-- ==== Sys2Proof/Laws/State.lean ====
section
/-!
SUPPORT. Laws of the updates of the state: what each leaves unchanged, one lemma for each field, and how a part that was
changed reads back.
-/

set_option Elab.async false

namespace Sys2Proof.Machine

open Sys2Proof

/-! ### `onTile` -/

@[simp] theorem State.onTile_time (s : State) (t : Nat) (f : Tile → Tile) : (s.onTile t f).time = s.time := rfl
@[simp] theorem State.onTile_sync (s : State) (t : Nat) (f : Tile → Tile) : (s.onTile t f).sync = s.sync := rfl
@[simp] theorem State.onTile_qm (s : State) (t : Nat) (f : Tile → Tile) : (s.onTile t f).qm = s.qm := rfl
@[simp] theorem State.onTile_kw (s : State) (t : Nat) (f : Tile → Tile) : (s.onTile t f).kw = s.kw := rfl
@[simp] theorem State.onTile_rdc (s : State) (t : Nat) (f : Tile → Tile) : (s.onTile t f).rdc = s.rdc := rfl
@[simp] theorem State.onTile_mem (s : State) (t : Nat) (f : Tile → Tile) : (s.onTile t f).mem = s.mem := rfl
@[simp] theorem State.onTile_ports (s : State) (t : Nat) (f : Tile → Tile) : (s.onTile t f).ports = s.ports := rfl
@[simp] theorem State.onTile_pkg (s : State) (t : Nat) (f : Tile → Tile) : (s.onTile t f).pkg = s.pkg := rfl
@[simp] theorem State.onTile_mgmt (s : State) (t : Nat) (f : Tile → Tile) : (s.onTile t f).mgmt = s.mgmt := rfl
@[simp] theorem State.onTile_fuses (s : State) (t : Nat) (f : Tile → Tile) : (s.onTile t f).fuses = s.fuses := rfl
@[simp] theorem State.onTile_flt (s : State) (t : Nat) (f : Tile → Tile) : (s.onTile t f).flt = s.flt := rfl
@[simp] theorem State.onTile_bw (s : State) (t : Nat) (f : Tile → Tile) : (s.onTile t f).bw = s.bw := rfl
@[simp] theorem State.onTile_sec (s : State) (t : Nat) (f : Tile → Tile) : (s.onTile t f).sec = s.sec := rfl
@[simp] theorem State.onTile_tst (s : State) (t : Nat) (f : Tile → Tile) : (s.onTile t f).tst = s.tst := rfl
@[simp] theorem State.onTile_telem (s : State) (t : Nat) (f : Tile → Tile) : (s.onTile t f).telem = s.telem := rfl
@[simp] theorem State.onTile_cfg (s : State) (t : Nat) (f : Tile → Tile) : (s.onTile t f).cfg = s.cfg := rfl
@[simp] theorem State.onTile_free (s : State) (t : Nat) (f : Tile → Tile) : (s.onTile t f).free = s.free := rfl
@[simp] theorem State.onTile_pending (s : State) (t : Nat) (f : Tile → Tile) : (s.onTile t f).pending = s.pending := rfl

/-! ### `onPort` -/

@[simp] theorem State.onPort_time (s : State) (p : Nat) (f : Port → Port) : (s.onPort p f).time = s.time := rfl
@[simp] theorem State.onPort_tiles (s : State) (p : Nat) (f : Port → Port) : (s.onPort p f).tiles = s.tiles := rfl
@[simp] theorem State.onPort_sync (s : State) (p : Nat) (f : Port → Port) : (s.onPort p f).sync = s.sync := rfl
@[simp] theorem State.onPort_qm (s : State) (p : Nat) (f : Port → Port) : (s.onPort p f).qm = s.qm := rfl
@[simp] theorem State.onPort_kw (s : State) (p : Nat) (f : Port → Port) : (s.onPort p f).kw = s.kw := rfl
@[simp] theorem State.onPort_rdc (s : State) (p : Nat) (f : Port → Port) : (s.onPort p f).rdc = s.rdc := rfl
@[simp] theorem State.onPort_mem (s : State) (p : Nat) (f : Port → Port) : (s.onPort p f).mem = s.mem := rfl
@[simp] theorem State.onPort_pkg (s : State) (p : Nat) (f : Port → Port) : (s.onPort p f).pkg = s.pkg := rfl
@[simp] theorem State.onPort_mgmt (s : State) (p : Nat) (f : Port → Port) : (s.onPort p f).mgmt = s.mgmt := rfl
@[simp] theorem State.onPort_fuses (s : State) (p : Nat) (f : Port → Port) : (s.onPort p f).fuses = s.fuses := rfl
@[simp] theorem State.onPort_flt (s : State) (p : Nat) (f : Port → Port) : (s.onPort p f).flt = s.flt := rfl
@[simp] theorem State.onPort_bw (s : State) (p : Nat) (f : Port → Port) : (s.onPort p f).bw = s.bw := rfl
@[simp] theorem State.onPort_sec (s : State) (p : Nat) (f : Port → Port) : (s.onPort p f).sec = s.sec := rfl
@[simp] theorem State.onPort_tst (s : State) (p : Nat) (f : Port → Port) : (s.onPort p f).tst = s.tst := rfl
@[simp] theorem State.onPort_telem (s : State) (p : Nat) (f : Port → Port) : (s.onPort p f).telem = s.telem := rfl
@[simp] theorem State.onPort_cfg (s : State) (p : Nat) (f : Port → Port) : (s.onPort p f).cfg = s.cfg := rfl
@[simp] theorem State.onPort_free (s : State) (p : Nat) (f : Port → Port) : (s.onPort p f).free = s.free := rfl
@[simp] theorem State.onPort_pending (s : State) (p : Nat) (f : Port → Port) : (s.onPort p f).pending = s.pending := rfl

/-! ### `setReg` -/

@[simp] theorem State.setReg_time (s : State) (a : Nat) (v : Word) : (s.setReg a v).time = s.time := (rfl)
@[simp] theorem State.setReg_tiles (s : State) (a : Nat) (v : Word) : (s.setReg a v).tiles = s.tiles := (rfl)
@[simp] theorem State.setReg_sync (s : State) (a : Nat) (v : Word) : (s.setReg a v).sync = s.sync := (rfl)
@[simp] theorem State.setReg_qm (s : State) (a : Nat) (v : Word) : (s.setReg a v).qm = s.qm := (rfl)
@[simp] theorem State.setReg_kw (s : State) (a : Nat) (v : Word) : (s.setReg a v).kw = s.kw := (rfl)
@[simp] theorem State.setReg_rdc (s : State) (a : Nat) (v : Word) : (s.setReg a v).rdc = s.rdc := (rfl)
@[simp] theorem State.setReg_mem (s : State) (a : Nat) (v : Word) : (s.setReg a v).mem = s.mem := (rfl)
@[simp] theorem State.setReg_ports (s : State) (a : Nat) (v : Word) : (s.setReg a v).ports = s.ports := (rfl)
@[simp] theorem State.setReg_pkg (s : State) (a : Nat) (v : Word) : (s.setReg a v).pkg = s.pkg := (rfl)
@[simp] theorem State.setReg_mgmt (s : State) (a : Nat) (v : Word) : (s.setReg a v).mgmt = s.mgmt := (rfl)
@[simp] theorem State.setReg_fuses (s : State) (a : Nat) (v : Word) : (s.setReg a v).fuses = s.fuses := (rfl)
@[simp] theorem State.setReg_flt (s : State) (a : Nat) (v : Word) : (s.setReg a v).flt = s.flt := (rfl)
@[simp] theorem State.setReg_bw (s : State) (a : Nat) (v : Word) : (s.setReg a v).bw = s.bw := (rfl)
@[simp] theorem State.setReg_sec (s : State) (a : Nat) (v : Word) : (s.setReg a v).sec = s.sec := (rfl)
@[simp] theorem State.setReg_tst (s : State) (a : Nat) (v : Word) : (s.setReg a v).tst = s.tst := (rfl)
@[simp] theorem State.setReg_telem (s : State) (a : Nat) (v : Word) : (s.setReg a v).telem = s.telem := (rfl)
@[simp] theorem State.setReg_free (s : State) (a : Nat) (v : Word) : (s.setReg a v).free = s.free := (rfl)
@[simp] theorem State.setReg_pending (s : State) (a : Nat) (v : Word) : (s.setReg a v).pending = s.pending := (rfl)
----
Problem requirements: The answer must be the line containing "s.tiles := (rfl)" and every line after it through the end of the records, repeated exactly.

Expected answer:
@[simp] theorem State.setReg_tiles (s : State) (a : Nat) (v : Word) : (s.setReg a v).tiles = s.tiles := (rfl)
@[simp] theorem State.setReg_sync (s : State) (a : Nat) (v : Word) : (s.setReg a v).sync = s.sync := (rfl)
@[simp] theorem State.setReg_qm (s : State) (a : Nat) (v : Word) : (s.setReg a v).qm = s.qm := (rfl)
@[simp] theorem State.setReg_kw (s : State) (a : Nat) (v : Word) : (s.setReg a v).kw = s.kw := (rfl)
@[simp] theorem State.setReg_rdc (s : State) (a : Nat) (v : Word) : (s.setReg a v).rdc = s.rdc := (rfl)
@[simp] theorem State.setReg_mem (s : State) (a : Nat) (v : Word) : (s.setReg a v).mem = s.mem := (rfl)
@[simp] theorem State.setReg_ports (s : State) (a : Nat) (v : Word) : (s.setReg a v).ports = s.ports := (rfl)
@[simp] theorem State.setReg_pkg (s : State) (a : Nat) (v : Word) : (s.setReg a v).pkg = s.pkg := (rfl)
@[simp] theorem State.setReg_mgmt (s : State) (a : Nat) (v : Word) : (s.setReg a v).mgmt = s.mgmt := (rfl)
@[simp] theorem State.setReg_fuses (s : State) (a : Nat) (v : Word) : (s.setReg a v).fuses = s.fuses := (rfl)
@[simp] theorem State.setReg_flt (s : State) (a : Nat) (v : Word) : (s.setReg a v).flt = s.flt := (rfl)
@[simp] theorem State.setReg_bw (s : State) (a : Nat) (v : Word) : (s.setReg a v).bw = s.bw := (rfl)
@[simp] theorem State.setReg_sec (s : State) (a : Nat) (v : Word) : (s.setReg a v).sec = s.sec := (rfl)
@[simp] theorem State.setReg_tst (s : State) (a : Nat) (v : Word) : (s.setReg a v).tst = s.tst := (rfl)
@[simp] theorem State.setReg_telem (s : State) (a : Nat) (v : Word) : (s.setReg a v).telem = s.telem := (rfl)
@[simp] theorem State.setReg_free (s : State) (a : Nat) (v : Word) : (s.setReg a v).free = s.free := (rfl)
@[simp] theorem State.setReg_pending (s : State) (a : Nat) (v : Word) : (s.setReg a v).pending = s.pending := (rfl)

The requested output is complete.